DIRECTIONS: Look through the data below for the line with "def MCmd.addrsB (m", and transcribe it exactly together with each line after it up to and including the line with "(List.range 16).flatMap (fun r => (List.range (k1". Give nothing else.

Segment Start: MATERIAL FOR THE TASK

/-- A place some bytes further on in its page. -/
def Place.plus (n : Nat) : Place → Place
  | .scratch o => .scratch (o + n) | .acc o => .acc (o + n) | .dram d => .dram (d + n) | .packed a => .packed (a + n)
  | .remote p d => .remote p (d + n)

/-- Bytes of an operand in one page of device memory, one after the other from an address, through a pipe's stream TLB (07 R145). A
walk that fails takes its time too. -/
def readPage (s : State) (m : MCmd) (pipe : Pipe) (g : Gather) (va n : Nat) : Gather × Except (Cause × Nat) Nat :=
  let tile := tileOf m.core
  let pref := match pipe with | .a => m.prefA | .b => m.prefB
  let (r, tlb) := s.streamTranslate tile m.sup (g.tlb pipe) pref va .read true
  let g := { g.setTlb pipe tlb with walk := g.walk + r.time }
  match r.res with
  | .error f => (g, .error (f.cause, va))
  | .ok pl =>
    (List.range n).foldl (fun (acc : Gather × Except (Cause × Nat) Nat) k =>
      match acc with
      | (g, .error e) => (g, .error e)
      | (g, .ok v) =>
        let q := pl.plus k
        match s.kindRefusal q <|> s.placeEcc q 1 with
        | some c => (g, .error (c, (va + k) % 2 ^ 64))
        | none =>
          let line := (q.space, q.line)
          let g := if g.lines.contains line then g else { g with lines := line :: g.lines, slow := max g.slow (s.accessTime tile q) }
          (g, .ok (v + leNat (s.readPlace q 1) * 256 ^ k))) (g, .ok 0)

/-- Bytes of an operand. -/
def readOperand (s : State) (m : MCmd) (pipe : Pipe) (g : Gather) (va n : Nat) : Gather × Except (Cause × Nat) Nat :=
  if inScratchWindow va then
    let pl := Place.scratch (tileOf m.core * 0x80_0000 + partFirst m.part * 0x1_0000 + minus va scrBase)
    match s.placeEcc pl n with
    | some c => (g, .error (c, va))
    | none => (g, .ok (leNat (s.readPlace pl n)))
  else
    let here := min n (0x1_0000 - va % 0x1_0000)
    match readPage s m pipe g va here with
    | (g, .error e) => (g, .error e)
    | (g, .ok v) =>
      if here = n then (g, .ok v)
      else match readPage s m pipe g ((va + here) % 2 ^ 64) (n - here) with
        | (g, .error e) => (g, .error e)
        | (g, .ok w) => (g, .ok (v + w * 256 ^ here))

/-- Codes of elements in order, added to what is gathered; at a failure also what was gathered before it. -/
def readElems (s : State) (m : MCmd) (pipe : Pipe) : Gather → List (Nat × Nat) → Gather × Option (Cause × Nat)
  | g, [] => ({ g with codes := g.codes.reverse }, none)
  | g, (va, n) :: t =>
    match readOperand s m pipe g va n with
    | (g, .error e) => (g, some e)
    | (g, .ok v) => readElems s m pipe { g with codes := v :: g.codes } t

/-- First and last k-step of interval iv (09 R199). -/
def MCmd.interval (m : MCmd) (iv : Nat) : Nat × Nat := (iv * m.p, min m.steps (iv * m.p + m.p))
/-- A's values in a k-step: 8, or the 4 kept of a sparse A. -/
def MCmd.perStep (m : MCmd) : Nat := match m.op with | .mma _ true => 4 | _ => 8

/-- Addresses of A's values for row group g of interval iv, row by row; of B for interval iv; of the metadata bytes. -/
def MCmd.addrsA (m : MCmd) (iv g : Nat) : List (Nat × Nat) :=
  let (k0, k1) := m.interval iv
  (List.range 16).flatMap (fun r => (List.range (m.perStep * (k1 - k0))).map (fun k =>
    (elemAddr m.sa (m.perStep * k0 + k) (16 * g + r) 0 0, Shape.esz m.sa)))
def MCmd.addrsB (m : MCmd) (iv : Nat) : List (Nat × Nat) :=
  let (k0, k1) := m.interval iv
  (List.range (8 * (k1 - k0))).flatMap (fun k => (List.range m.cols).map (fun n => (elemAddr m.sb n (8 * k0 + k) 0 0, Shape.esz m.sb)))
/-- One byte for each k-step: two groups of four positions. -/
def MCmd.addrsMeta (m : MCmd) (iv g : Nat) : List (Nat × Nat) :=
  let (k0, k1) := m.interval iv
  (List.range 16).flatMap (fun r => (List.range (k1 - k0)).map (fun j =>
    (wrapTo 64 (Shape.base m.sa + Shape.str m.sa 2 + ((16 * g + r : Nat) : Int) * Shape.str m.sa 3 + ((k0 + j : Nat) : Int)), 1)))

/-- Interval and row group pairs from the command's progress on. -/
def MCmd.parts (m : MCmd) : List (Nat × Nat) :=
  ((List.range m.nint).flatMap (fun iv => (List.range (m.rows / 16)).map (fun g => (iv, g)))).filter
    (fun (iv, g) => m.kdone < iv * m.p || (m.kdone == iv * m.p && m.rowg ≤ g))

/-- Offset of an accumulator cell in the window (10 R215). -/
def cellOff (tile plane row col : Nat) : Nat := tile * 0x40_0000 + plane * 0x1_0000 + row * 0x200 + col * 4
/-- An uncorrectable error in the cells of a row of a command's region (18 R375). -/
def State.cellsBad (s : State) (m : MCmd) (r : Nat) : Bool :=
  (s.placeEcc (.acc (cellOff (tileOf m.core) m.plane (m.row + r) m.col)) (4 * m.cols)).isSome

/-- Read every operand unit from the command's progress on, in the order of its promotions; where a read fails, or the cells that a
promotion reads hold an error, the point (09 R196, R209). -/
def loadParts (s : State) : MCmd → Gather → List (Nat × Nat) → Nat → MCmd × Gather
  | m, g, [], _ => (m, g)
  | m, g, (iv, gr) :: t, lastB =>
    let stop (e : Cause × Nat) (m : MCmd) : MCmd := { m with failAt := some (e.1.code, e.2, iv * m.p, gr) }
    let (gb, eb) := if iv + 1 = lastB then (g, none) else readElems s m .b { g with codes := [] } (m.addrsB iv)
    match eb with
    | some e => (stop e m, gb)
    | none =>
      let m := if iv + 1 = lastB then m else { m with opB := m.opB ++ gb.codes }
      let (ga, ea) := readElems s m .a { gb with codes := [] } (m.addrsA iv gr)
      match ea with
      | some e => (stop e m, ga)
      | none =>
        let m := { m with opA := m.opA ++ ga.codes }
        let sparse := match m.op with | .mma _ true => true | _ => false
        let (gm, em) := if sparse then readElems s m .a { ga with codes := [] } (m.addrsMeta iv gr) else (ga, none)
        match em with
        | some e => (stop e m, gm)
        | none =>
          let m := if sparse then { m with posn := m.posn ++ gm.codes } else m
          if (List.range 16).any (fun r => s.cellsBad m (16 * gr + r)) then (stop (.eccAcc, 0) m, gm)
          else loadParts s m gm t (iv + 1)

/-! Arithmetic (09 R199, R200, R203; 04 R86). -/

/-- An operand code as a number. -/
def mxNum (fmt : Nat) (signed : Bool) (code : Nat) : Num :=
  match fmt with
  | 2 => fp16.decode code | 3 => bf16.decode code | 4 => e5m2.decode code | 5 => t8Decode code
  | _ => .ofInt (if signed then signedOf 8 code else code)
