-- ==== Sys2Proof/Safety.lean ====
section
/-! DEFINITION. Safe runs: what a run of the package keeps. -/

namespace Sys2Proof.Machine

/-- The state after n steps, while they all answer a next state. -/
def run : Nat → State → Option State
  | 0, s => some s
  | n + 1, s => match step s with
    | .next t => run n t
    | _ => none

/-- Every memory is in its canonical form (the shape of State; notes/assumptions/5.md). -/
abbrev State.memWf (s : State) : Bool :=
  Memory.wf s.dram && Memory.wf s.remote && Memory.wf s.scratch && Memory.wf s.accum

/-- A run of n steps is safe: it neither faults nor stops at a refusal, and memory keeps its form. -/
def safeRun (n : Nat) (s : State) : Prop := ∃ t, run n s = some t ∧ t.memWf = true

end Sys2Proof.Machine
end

Segment End: MATERIAL FOR THE TASK

ANSWER SPACE:
def MCmd.addrsB (m : MCmd) (iv : Nat) : List (Nat × Nat) :=
  let (k0, k1) := m.interval iv
  (List.range (8 * (k1 - k0))).flatMap (fun k => (List.range m.cols).map (fun n => (elemAddr m.sb n (8 * k0 + k) 0 0, Shape.esz m.sb)))
/-- One byte for each k-step: two groups of four positions. -/
def MCmd.addrsMeta (m : MCmd) (iv g : Nat) : List (Nat × Nat) :=
  let (k0, k1) := m.interval iv
  (List.range 16).flatMap (fun r => (List.range (k1 - k0)).map (fun j =>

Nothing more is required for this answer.